/-- The present line being written goes on; the bytes of the transfer it stands for are then done. -/
def writeLine (j lost : Nat) (s : State) : State × Line :=
  let x := s.job j
  let base := if x.op j = 5 then x.dst + x.done / 4 else x.dst + x.done
  match putLine j base lost 9 s with
  | (s, .ready) =>
    let x := s.job j
    let bytes := if x.op j = 5 then 32 * x.buf.length else 8 * x.buf.length
    (nextLine j bytes s, .ready)
  | r => r

/-- The words an operation holds ready for memory become the line to write. -/
def takeLine (j : Nat) (s : State) : State × Line :=
  let x := s.job j
  if x.acc = [] then (s, .busy)
  else
    let k := min 8 (min x.lineWords x.acc.length)
    (s.setJob j { x with buf := x.acc.take k, acc := x.acc.drop k, put := true, sent := 0 }, .ready)

/-- A job's transfer is done. Archive operations end with the archive's own work (R566). -/
def jobDone (j : Nat) (s : State) : State × Line :=
  let x := s.job j
  if 0x40 ≤ x.op j then (s, .busy) else (endJob j x.status s, .over)

/-- One line of a job: read, used, or written, as far as it goes. -/
def jobLine (j lost : Nat) (s : State) : State × Line :=
  let x := s.job j
  if !x.on then (s, .over)
  else if s.jobStalled j || x.await then (s, .busy)
  else if x.put then writeLine j lost s
  else if x.len ≤ x.done then jobDone j s
  else if gives (x.op j) then takeLine j s
  else match readLine j lost 9 s with
    | (s, .ready) => useLine j s
    | r => r

/-- A job taken on by at most `fuel` lines read or written: a chunk of 4 KiB (R437). -/
def jobRun (j lost : Nat) : Nat → State → State
  | 0, s => s
  | k + 1, s =>
    match jobLine j lost s with
    | (s, .ready) => jobRun j lost k s
    | (s, _) => s

/-- A mover serves a job for one chunk. -/
def jobChunk (j lost : Nat) (s : State) : State := jobRun j lost 160 (showServed j s)

/-! ### Starting descriptors (R432 to R435, R437) -/

/-- What is wrong with a descriptor's lengths and addresses (R433). -/
def argsBad (d : List W64) (ext : Bool) : Bool :=
  let a := descArg d ext
  match descOp d with
  | 0x01 => a 0 % 8 != 0 || a 1 % 8 != 0 || (ext && (a 2 == 0 || a 2 % 8 != 0))
  | 0x05 => a 0 % 32 != 0 || a 1 % 8 != 0
  | 0x07 => a 2 % 8 != 0
  | 0x08 => a 0 % 8 != 0 || a 1 == 0 || a 1 % 8 != 0
  | 0x09 => a 0 % 64 != 0
  | _ => false

/-- A descriptor's checks, in the order BAD_OPCODE, BAD_RESERVED, RING_PRIV, BAD_OPCODE of its values (R428, R432, R433). -/
def descCheck (n : Nat) (d : List W64) (s : State) : Nat :=
  match descFields (descOp d) (s.extended n) with
  | none => Code.badOpcode
  | some fields =>
    let fl := descFlags d
    if bitsOf fl 4 4 ≠ 0 ∨ (descOp d ≠ 1 ∧ bitsOf fl 2 2 ≠ 0) ∨ descReserved d (s.extended n) fields ≠ 0 then Code.badReserved
    else if s.fld Fld.rngOwnPriv n < descPriv (descOp d) then Code.ringPriv
    else if argsBad d (s.extended n) then Code.badOpcode
    else Code.ok

/-- The row a descriptor goes by: its operation's, or NOP's where the operation is not defined in either format. -/
def descRow (d : List W64) : Nat :=
  if (descFields (descOp d) false).isSome || (descFields (descOp d) true).isSome then descOp d else 0

/-- Have the writes that a ring's earlier descriptors posted all been delivered? (R432) -/
def State.fenced (s : State) (n : Nat) : Bool :=
  !(s.trans.any fun t => t.asker == .mover n) && !(s.spine.inbound.any fun i => i.asker == .mover n)
    && !(s.wtu.walks.any fun w => match w.who with | .trans t => t.asker == .mover n | _ => false)

/-- A transfer's addresses and length set at its start. -/
def setTransfer (n src dst len : Nat) (s : State) : State :=
  s.setJob n { s.job n with src := src, dst := dst, len := len }

/-- A descriptor's RESULT set. -/
def setResult (n : Nat) (v : W64) (s : State) : State := s.setJob n { s.job n with result := v }

/-- MSG (R213, R433): the token goes to the spine; a TARGET of 0x1000 and above names a sector's port (R340, R415), where
the presented TARGET is not stated. -/
def descToken (n target : Nat) (v : W64) (s : State) : State :=
  let m := s.ringMover n
  let sector := 0x1000 ≤ target ∧ target < 0x1050
  if !(target < 0x300 ∨ (0x400 ≤ target ∧ target < 0x420) ∨ sector) then
    completeDesc n Code.badReserved (refusedAt (102 + m / 16) s)
  else
    let shown := if sector then s.freeNat % 2 ^ 16 else target
    let s := if sector then s.tookFree else s
    let t := { moverTrans m (s.jobOwner n) 0 0 .msg target 1 .dev shown [v] (.mover n) with space := .dev }
    completeDesc n Code.ok (s.putTrans t)

/-- An arm or cancel done: its reply word is RESULT (R442). -/
def descReply (n code slot : Nat) (s : State) : State := completeDesc n code (setResult n (replyWord s code slot) s)

/-- A descriptor whose checks have passed begins. -/
def descBegin (n lost : Nat) (s : State) : State :=
  let d := (s.job n).desc
  let ext := s.extended n
  let a := descArg d ext
  match descOp d with
  | 0x01 => jobChunk n lost (setTransfer n (a 0) (a 1) (if ext then a 2 else 8 * (if a 2 = 0 then 65536 else a 2)) s)
  | 0x02 => descToken n (a 0) (BitVec.ofNat 64 (a 1)) s
  | 0x03 =>
    if !bitOf (a 0) 19 then
      let (s, slot) := refusedArm (.ring n) Code.badEvent (BitVec.ofNat 64 (a 0)) s
      descReply n Code.badEvent slot s
    else
      let (s, code, slot) := armEvent (.ring n) (s.jobOwner n) (BitVec.ofNat 64 (a 1)) 0 0 (BitVec.ofNat 64 (a 0)) s
      descReply n code slot s
  | 0x04 =>
    let (s, code, slot) := armEvent (.ring n) (s.jobOwner n) (BitVec.ofNat 64 (a 1)) (BitVec.ofNat 64 (a 0))
      (BitVec.ofNat 64 (a 2)) (BitVec.ofNat 64 (a 3)) s
    descReply n code slot s
  | 0x05 => jobChunk n lost (setTransfer n (a 0) (a 1) (32 * (if a 2 = 0 then 256 else a 2)) s)
  | 0x06 =>
    let (s, code) := cancelBy (.ring n) (a 0) s
    descReply n code (a 0) s
  | 0x07 => jobChunk n lost (setTransfer n (a 2) 0 32 s)
  | 0x08 => jobChunk n lost (setTransfer n (a 0) 0 (a 1) s)
  | 0x09 => setTransfer n 0 (a 0) 3456 s
  | _ => completeDesc n Code.ok s

/-- A descriptor row of ring n: the operation under way goes on, or the oldest fetched descriptor, if it is one of the
row's, starts (R437). FENCE makes it wait (R432). `more` begins the operations of other chapters. -/
def descStep (n row lost : Nat) (more : State → State) (s : State) : State :=
  let x := s.job n
  if x.on then (if x.op n = row then jobChunk n lost s else s)
  else match (s.ring n).fetched with
    | [] => s
    | (i, d) :: rest =>
      if descRow d ≠ row ∨ s.fld Fld.rngStatState n ≠ 1 ∨ !s.ringsGo ∨ (s.ring n).record.isSome then s
      else if bitOf (descFlags d) 0 && !s.fenced n then s
      else
        let s := s.setRing n { s.ring n with fetched := rest }
        let s := showServed n (s.setJob n { on := true, desc := d, index := i })
        let code := descCheck n d s
        if code ≠ Code.ok then completeDesc n code s
        else if row < 0x40 then descBegin n lost s
        else more s

/-- DESC_NOP (R433): NOP, and every operation that is not defined. -/
def execDescNop (n : Fin 64) (s : State) : Out := .next (descStep n.val 0x00 0 id s)
/-- COPY (R436). -/
def execDescCopy (n : Fin 64) (lost : Fin 4) (s : State) : Out := .next (descStep n.val 0x01 lost.val id s)
/-- MSG (R433). -/
def execDescMsg (n : Fin 64) (s : State) : Out := .next (descStep n.val 0x02 0 id s)
/-- ARM_SHORT (R434). -/
def execArmShort (n : Fin 64) (s : State) : Out := .next (descStep n.val 0x03 0 id s)
/-- ARM_INLINE (R434). -/
def execArmInline (n : Fin 64) (s : State) : Out := .next (descStep n.val 0x04 0 id s)
/-- ARM_IMG (R434). -/
def execArmImg (n : Fin 64) (lost : Fin 4) (s : State) : Out := .next (descStep n.val 0x05 lost.val id s)
/-- CANCEL (R433). -/
def execDescCancel (n : Fin 64) (s : State) : Out := .next (descStep n.val 0x06 0 id s)
/-- TB_WRITE (R435). -/
def execTbWrite (n : Fin 64) (lost : Fin 4) (s : State) : Out := .next (descStep n.val 0x07 lost.val id s)
/-- LOAD (R494). -/
def execDescLoad (n : Fin 64) (lost : Fin 4) (s : State) : Out := .next (descStep n.val 0x08 lost.val id s)
/-- SHEET (R447): the descriptor waits for the next update instant, and its sheet is then written. -/
def execDescSheet (n : Fin 64) (s : State) : Out := .next (descStep n.val 0x09 0 id s)

/-- XFER_END (R350): an engine's transfer goes on to its end, its stall or its abort. -/
def execXferEnd (n : Fin 96) (c : Fin 4) (lost : Fin 4) (s : State) : Out :=
  .next (jobChunk (64 + 4 * n.val + c.val) lost.val s)

/-! ### Fetching (R431) -/

/-- A fetched descriptor put behind the others. -/
def fetchDone (n : Nat) (ws : List W64) (s : State) : State :=
  let r := s.ring n
  let i := (s.fld Fld.rngIdxDevIdx n + s.ringSize n - 1) % s.ringSize n
  s.setRing n { r with fetching := false, fetched := r.fetched ++ [(i, ws)] }

/-- DESCRIPTOR_FETCH (R431): the next descriptor of command ring n is read; DEV_IDX moves with the read. -/
def descFetch (n lost : Nat) (s : State) : State :=
  let r := s.ring n
  let i := s.fld Fld.rngIdxDevIdx n
  let words := if s.extended n then 4 else 2
  let m := s.ringMover n
  let asid := s.fld Fld.rngOwnAsid n
  let priv := s.fld Fld.rngOwnPriv n
  let va := s.fld Fld.rngBaseAddr n + 8 * words * i
  if !s.ringOpen n 0 || !s.ringsGo || s.fld Fld.rngIdxHostIdx n % s.ringSize n == i || r.fetching || r.record.isSome
      || decide (8 ≤ r.fetched.length) then s
  else match moverXl (512 + n) m asid priv .read va s with
    | (s, .fault code) => ringError n Code.fetchFault (s.xlFault code asid va (176 + m) priv false)
    | (s, .miss) => s
    | (s, .ok .host a) =>
      if !s.flag Fld.rngLinkUp then ringError n Code.linkDown s
      else if s.sys.retraining then s
      else
        let s := s.setFld Fld.rngIdxDevIdx ((i + 1) % s.ringSize n) n
        let s := { s with hostOut := s.hostOut ++ [HostOut.read a words (102 + m / 16) 0 (.record n)] }
        s.setRing n { r with fetching := true }
    | (s, .ok sp a) =>
      match devAccess (moverTrans m (s.fld Fld.rngOwnOwner n) asid priv .read va words sp a [] (.record n)) lost s with
      | (s, .wait) => s
      | (s, .later) =>
        let s := s.setFld Fld.rngIdxDevIdx ((i + 1) % s.ringSize n) n
        s.setRing n { s.ring n with fetching := true }
      | (s, .done st ws) =>
        if st ≠ Code.ok ∧ st ≠ Code.poisoned then ringError n st s
        else fetchDone n ws (s.setFld Fld.rngIdxDevIdx ((i + 1) % s.ringSize n) n)

def execDescriptorFetch (n : Fin 64) (lost : Fin 4) (s : State) : Out := .next (descFetch n.val lost.val s)

/-! ### Answers movers wait for (R438) -/

/-- Words, or an error, that a job or a fetch waited for. -/
def moverAnswer (who : Asker) (status : Nat) (ws : List W64) (s : State) : State :=
  match who with
  | .mover j =>
    let x := s.job j
    if !x.on || !x.await then s
    else
      let s := s.setJob j { x with await := false }
      if x.put then
        if status = Code.ok then s.setJob j { s.job j with sent := x.buf.length } else endJob j status s
      else (lineData j status 0 ws s).1
  | .record n =>
    if !(s.ring n).fetching then s
    else if status ≠ Code.ok ∧ status ≠ Code.poisoned then
      ringError n status (s.setRing n { s.ring n with fetching := false })
    else fetchDone n ws s
  | _ => s

/-- HOST_READ_COMPLETION (R438): the k-th item the host link holds, if a read request, is completed with data, or with an
error. -/
def hostCompletion (k : Nat) (ok : Bool) (data : List W64) (s : State) : State :=
  match s.hostOut[k]? with
  | some (.read _ words port tag who) =>
    if ok ∧ data.length ≠ words then s
    else
      let s := { s with hostOut := dropAt s.hostOut k }
      let status := if ok then Code.ok else Code.hostErr
      match who with
      | .port _ => s.putRsp ⟨port, tag, status, ok, data, who⟩
      | .context _ _ => s.putRsp ⟨port, tag, status, ok, data, who⟩
      | _ => moverAnswer who status (if ok then data else []) s
  | _ => s

def execHostReadCompletion (k : Fin 4096) (ok : Bool) (data : List W64) (s : State) : Out :=
  .next (hostCompletion k.val ok data s)

/-- A fabric target's answer on IN_RSP (R212): matched by TAG, or discarded and counted. A mover's goes to its job. -/
def fabricAnswer (sec tag status : Nat) (data : List W64) (s : State) : State :=
  match s.spine.inbound.find? fun i => i.sector == sec && i.tag == tag && i.wants with
  | none => s.bump Fld.stwSportCntDiscard sec
  | some i =>
    let s := { s with spine := { s.spine with inbound := s.spine.inbound.erase i } }
    match i.asker with
    | .mover _ => moverAnswer i.asker status data s
    | .record _ => moverAnswer i.asker status data s
    | _ => s.putRsp ⟨i.port, i.mtag, status, data != [], data, i.asker⟩

/-- A response on its way that belongs to a mover (its target's port timed out or went dark) reaches it. -/
def moverRespond (k : Nat) (s : State) : State :=
  match s.rsps[k]? with
  | none => s
  | some r =>
    let gone := { s with rsps := dropAt s.rsps k }
    match r.asker with
    | .mover _ => moverAnswer r.asker r.status r.data gone
    | .record _ => moverAnswer r.asker r.status r.data gone
    | .none => gone
    | _ => spineRespond k s

/-- SPINE_RESPONSE (R212): a response returns to its master (the k-th on its way), or a fabric target answers. -/
def execSpineResponse (fabric : Bool) (k : Fin 2048) (sec : Fin 80) (tag : Byte) (status : BitVec 16) (data : List W64)
    (s : State) : Out :=
  .next (if fabric then if s.frozen sec.val then s else fabricAnswer sec.val tag.toNat status.toNat (data.take 8) s else moverRespond k.val s)

/-! ### The contact sheet (R446, R447) -/

/-- Two 32-bit values as a word, the first low. -/
def pair (lo hi : W64) : W64 := BitVec.ofNat 64 (lo.toNat % 2 ^ 32 + hi.toNat % 2 ^ 32 * 2 ^ 32)

/-- A list of 32-bit values as words. -/
def pairs : List W64 → List W64
  | a :: b :: t => pair a b :: pairs t
  | [a] => [pair a 0]
  | [] => []

/-- The engine's word of a sheet. -/
def sheetEngine (s : State) (n : Nat) : W64 :=
  let c (k : Nat) : Nat := bitsW (s.reg Reg.engCtxStat n k) 0 8 * 2 ^ (32 + 8 * k)
  BitVec.ofNat 64 ((s.reg Reg.engStat n).toNat % 2 ^ 32 + c 0 + c 1 + c 2 + c 3)

/-- The queue's half-word of a sheet. -/
def sheetQueue (s : State) (q : Nat) : Nat :=
  s.fld Fld.queStatFill q % 2 ^ 11 + s.fld Fld.queStatXoff q * 2 ^ 11 + s.fld Fld.queStatUnderrun q * 2 ^ 12
    + s.fld Fld.queStatPoisoned q * 2 ^ 13 + s.fld Fld.queStatOverflow q * 2 ^ 14 + b2n (s.queRuns q) * 2 ^ 15

/-- A contact sheet's 432 words (R447). -/
def sheetWords (seq : Nat) (s : State) : List W64 :=
  let r (x : Reg) (i : Nat := 0) : W64 := s.reg x i
  let zeros (k : Nat) : List W64 := List.replicate k 0
  let flags : W64 := BitVec.ofNat 64 (s.fld Fld.evtStatClkDegraded 0 + seq % 2 * 2)
  [pair (BitVec.ofNat 64 seq) 3456, s.dt, pair (BitVec.ofNat 64 (s.fld Fld.rngSheetStatSkipped)) flags] ++ zeros 5
  ++ [pair (r Reg.stwLoad 0) (r Reg.stwLoad 1), pair (r Reg.stwLead) (r Reg.clkStat), pair (r Reg.evtStat 0) (r Reg.evtStat 1),
      r Reg.evtCnt 0, r Reg.evtCnt 1, pair (r Reg.stwSpineStat) (r Reg.bnkPerr), r Reg.stwAlarm, 0]
  ++ (upFrom 0 32).flatMap (fun n => [r Reg.tbPos n, r Reg.tbVel n, r Reg.tbAcc n, pair (r Reg.tbStat n) (r Reg.tbFault n)])
  ++ (upFrom 0 96).map (sheetEngine s)
  ++ (upFrom 0 40).map (fun k => BitVec.ofNat 64 (sheetQueue s (4 * k) + sheetQueue s (4 * k + 1) * 2 ^ 16
      + sheetQueue s (4 * k + 2) * 2 ^ 32 + sheetQueue s (4 * k + 3) * 2 ^ 48))
  ++ pairs ((upFrom 0 32).map (fun n => r Reg.tbErrcnt n)) ++ (upFrom 0 96).map (fun n => r Reg.engCnt n)
  ++ pairs ((upFrom 0 64).map (fun n => r Reg.rngStat n)) ++ [pair (BitVec.ofNat 64 seq) 0] ++ zeros 7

===

#### [BRIEF]
All lines that hold the word "true" should be copied from the data.

#### [RESULT OF THIS EXERCISE]
    (s.setJob j { x with buf := x.acc.take k, acc := x.acc.drop k, put := true, sent := 0 }, .ready)
  if (descFields (descOp d) false).isSome || (descFields (descOp d) true).isSome then descOp d else 0
        let s := showServed n (s.setJob n { on := true, desc := d, index := i })
        s.setRing n { r with fetching := true }
        s.setRing n { s.ring n with fetching := true }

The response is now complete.